* [EXERCISE REQUIREMENTS]: Please copy out every line in the records below that includes the word "causes".

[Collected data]
-- ==== Sys2Proof/Machine/State.lean ====
section
/-! DEFINITION. The state of one BK-416 node, block by block as the manual's section 0.2 lists them, and the state after
a cold reset. Plain data throughout. -/

namespace Sys2Proof.Machine

/-! ## Alarm conditions and interval flags -/

/-- The sixteen conditions of R189, in the order of their numbers. -/
inductive Cond where
  | pressSubst
  | tempSubst
  | pulseMismatch
  | pulseOverrange
  | peerLost
  | peerImplausible
  | unheard
  | alone
  | duplicateNumber
  | linkFault
  | pumpFault
  | pumpStrained
  | throttled
  | concLow
  | undosed
  | debtReleased
  deriving DecidableEq, Repr

/-- The seventeen flags of an interval's flag set (R163), in the bit order of R198. -/
inductive Flag where
  | heldP
  | substitutedP
  | clampedP
  | heldT
  | substitutedT
  | clampedT
  | pulseMismatch
  | pulseOverrange
  | peerLost
  | peerImplausible
  | solo
  | parked
  | throttled
  | pumpFault
  | pumpStrained
  | debtReleased
  | undosed
  deriving DecidableEq, Repr

/-- The Alarm Unit (R189, R190, R192). Bit n − 1 stands for condition n. -/
structure AlarmUnit where
  /-- the current state of each level condition; the bit of an event condition stays 0 -/
  conditions : BitVec 16
  latches : BitVec 16
  /-- the masks in force, empty before START -/
  mask1 : BitVec 16
  mask2 : BitVec 16
  deriving DecidableEq, Repr

/-! ## Configuration in force -/

/-- The configuration fields in force (R180 gives their indexes, R197 their places). Before START is accepted no field
is in force and every field reads 0. -/
structure Cfg where
  pulseWeight : Nat
  dualPulse : Nat
  mismatchLimit : Nat
  pressureAddress : Nat
  temperatureAddress : Nat
  plo : Nat
  phi : Nat
  tlo : Nat
  thi : Nat
  pressureFallback : Nat
  temperatureFallback : Nat
  holdCycles : Nat
  basePressure : Nat
  baseTemperature : Nat
  pointCount : Nat
  /-- the eight points of the compressibility table: pressure and factor of each -/
  points : List (Nat × Nat)
  doseTarget : Nat
  strokeMass : Nat
  capacityClass : Nat
  low : Nat
  high : Nat
  strain : Nat
  ceiling : Nat
  hysteresis : Nat
  fillTime : Nat
  driveTime : Nat
  confirmWindow : Nat
  recoverTime : Nat
  minSpacing : Nat
  pacedSpacing : Nat
  windowLength : Nat
  windowCap : Nat
  missLimit : Nat
  primeCount : Nat
  tallyInterval : Nat
  filterShift : Nat
  filterPeriod : Nat
  vmin : Nat
  upperLimit : Nat
  throttleHysteresis : Nat
  lowerLimit : Nat
  lowDwell : Nat
  intervalLength : Nat
  mask1 : Nat
  mask2 : Nat
  crc : Nat
  deriving DecidableEq, Repr

/-! ## Pulse Counter -/

/-- The cycle record of R10. -/
structure CycleRecord where
  number : BitVec 32
  a : Nat
  b : Nat
  n : Nat
  /-- the source of N is channel B -/
  sourceB : Bool
  satA : Bool
  satB : Bool
  mismatch : Bool
  deriving DecidableEq, Repr

/-- The Pulse Counter (R15). -/
structure PulseCounter where
  /-- the instant at which the current cycle began; none while the cycle timer is stopped (R2, R3) -/
  cycleStart : Option Time
  a : Nat
  b : Nat
  satA : Bool
  satB : Bool
  preStart : Nat
  last : CycleRecord
  nextNumber : BitVec 32
  /-- the filtered levels of channels A and B as the table's events report them (R4) -/
  levelA : Bool
  levelB : Bool
  deriving DecidableEq, Repr

/-! ## Sensor Bus Master -/

/-- The two transmitters of the sensor bus. -/
inductive Quantity where
  | pressure
  | temperature
  deriving DecidableEq, Repr

/-- The transaction phases of R24. -/
inductive TxnPhase where
  | idle
  | startCheck
  | addressWrite
  | pointer
  | addressRead
  | data
  | stop
  | recovery
  deriving DecidableEq, Repr

/-- The failure causes of R24. -/
inductive FailCause where
  | none
  | addressNack
  | pointerNack
  | busHeld
  | stretchAbort
  | notValid
  deriving DecidableEq, Repr

/-- The kinds of a value given to conversion (R27). -/
inductive ValueKind where
  | fresh
  | held
  | substituted
  deriving DecidableEq, Repr

/-- The state of one transmitter (R24). -/
structure Transmitter where
  phase : TxnPhase
  /-- the instant at which START CHECK of the transaction began (R19) -/
  checkStart : Time
  lastGood : Option Nat
  clamped : Bool
  sampled : Bool
  age : Nat
  lastRaw : BitVec 24
  lastCause : FailCause
  good : BitVec 32
  failures : BitVec 32
  stretchNotice : Bool
  stretchNotices : BitVec 32
  deriving DecidableEq, Repr

/-- A value given to the Conversion Unit with its kind (R27, R31). -/
structure Given where
  value : Nat
  kind : ValueKind
  deriving DecidableEq, Repr

/-- The Sensor Bus Master (R24, R31, R32). A poll is running exactly while one of the two phases is not IDLE (R16). -/
structure SensorBus where
  pressure : Transmitter
  temperature : Transmitter
  skipped : BitVec 32
  givenP : Given
  givenT : Given
  deriving DecidableEq, Repr

/-! ## Conversion Unit -/

/-- The record of the most recent conversion (R46). -/
structure ConversionRecord where
  number : BitVec 32
  n : Nat
  va : Nat
  pf : Nat
  pfKind : ValueKind
  tf : Nat
  tfKind : ValueKind
  f : Nat
  c : Nat
  vb : Nat
  q : Nat
  deriving DecidableEq, Repr

/-- The Conversion Unit (R47). -/
structure ConversionUnit where
  q : Nat
  /-- own cumulative actual volume, µL, modulo 2^64 (R42) -/
  actual : BitVec 64
  /-- own cumulative base volume, µL, modulo 2^64 (R42) -/
  base : BitVec 64
  last : ConversionRecord
  cmin : Nat
  cmax : Nat
  deriving DecidableEq, Repr

/-! ## Tally Line Interface -/

/-- The fields of a TALLY frame between its node number and its CRC (R57, R196). -/
structure TallyFrame where
  node : Byte
  sequence : Byte
  intervalCode : Byte
  /-- the mode field says SHARED -/
  shared : Bool
  capacity : Byte
  litres : BitVec 32
  delivered : BitVec 32
  released : BitVec 32
  debt : BitVec 32
  target : BitVec 16
  /-- bit n − 1 set when the sender holds node n as LIVE -/
  heard : BitVec 16
  deriving DecidableEq, Repr

/-- The fields of a LEAVE frame (R58, R196). -/
structure LeaveFrame where
  node : Byte
  sequence : Byte
  released : BitVec 32
  deriving DecidableEq, Repr

/-- A frame a node builds or takes. -/
inductive Frame where
  | tally (f : TallyFrame)
  | leave (f : LeaveFrame)
  deriving DecidableEq, Repr

/-- The bad causes of R53. -/
inductive BadCause where
  | none
  | framing
  | length
  | crc
  | kind
  | node
  | field
  deriving DecidableEq, Repr

/-- The transmitter states of section 4.4. -/
inductive TxState where
  | empty
  | defer
  | holdoff
  | sending
  | silent
  deriving DecidableEq, Repr

/-- The receiver states of R65. -/
inductive RxState where
  | off
  | syncing
  | on
  deriving DecidableEq, Repr

/-- The frame owed while the transmitter is SENDING (R62). -/
inductive Owed where
  | none
  | tally
  | leave
  deriving DecidableEq, Repr

/-- The pending transmit frame, with the own mode at its building (R61). -/
structure Pending where
  frame : Frame
  /-- the own mode was SHARED when the frame was built; it was SOLO for another TALLY -/
  builtShared : Bool
  deriving DecidableEq, Repr

/-- The Tally Line Interface (R65, R66). -/
structure TallyLine where
  receiver : RxState
  transmitter : TxState
  pending : Option Pending
  owed : Owed
  attempt : Nat
  sequence : Byte
  /-- the last expiry of the tally timer, or START; none while it is stopped (R56) -/
  timerStart : Option Time
  /-- the line has been recessive for 10 bit times, as the table's events report it (R51) -/
  lineIdle : Bool
  /-- the frame that this node has sent whole and whose end the receiver has still to see (R55); none otherwise -/
  ownOnLine : Option Frame
  /-- the length of the holdoff last entered, in bit times (R59) -/
  holdoff : Nat
  sent : BitVec 32
  collisions : BitVec 32
  abandoned : BitVec 32
  replaced : BitVec 32
  consecutive : Nat
  goodReceived : BitVec 32
  badReceived : BitVec 32
  lastBad : BadCause
  ownNumber : BitVec 32
  deriving DecidableEq, Repr

/-! ## Peer Table -/

/-- The causes of SOLO (R82). -/
inductive SoloCause where
  | starting
  | unheard
  | alone
  | duplicate
  deriving DecidableEq, Repr

/-- The own mode with its cause (section 5.6). -/
inductive Mode where
  | config
  | solo (cause : SoloCause)
  | shared
  | parked
  deriving DecidableEq, Repr

/-- The fields that only a LIVE entry holds (R69). -/
structure LiveFields where
  shared : Bool
  sequence : Byte
  interval : Nat
  capacity : Nat
  litres : BitVec 32
  delivered : BitVec 32
  released : BitVec 32
  debt : BitVec 32
  sharedDebt : Option (BitVec 32)
  target : BitVec 16
  differs : Bool
  listed : Bool
  deriving DecidableEq, Repr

* [WRITTEN RESPONSE]:
/-- The failure causes of R24. -/
/-- The bad causes of R53. -/
/-- The causes of SOLO (R82). -/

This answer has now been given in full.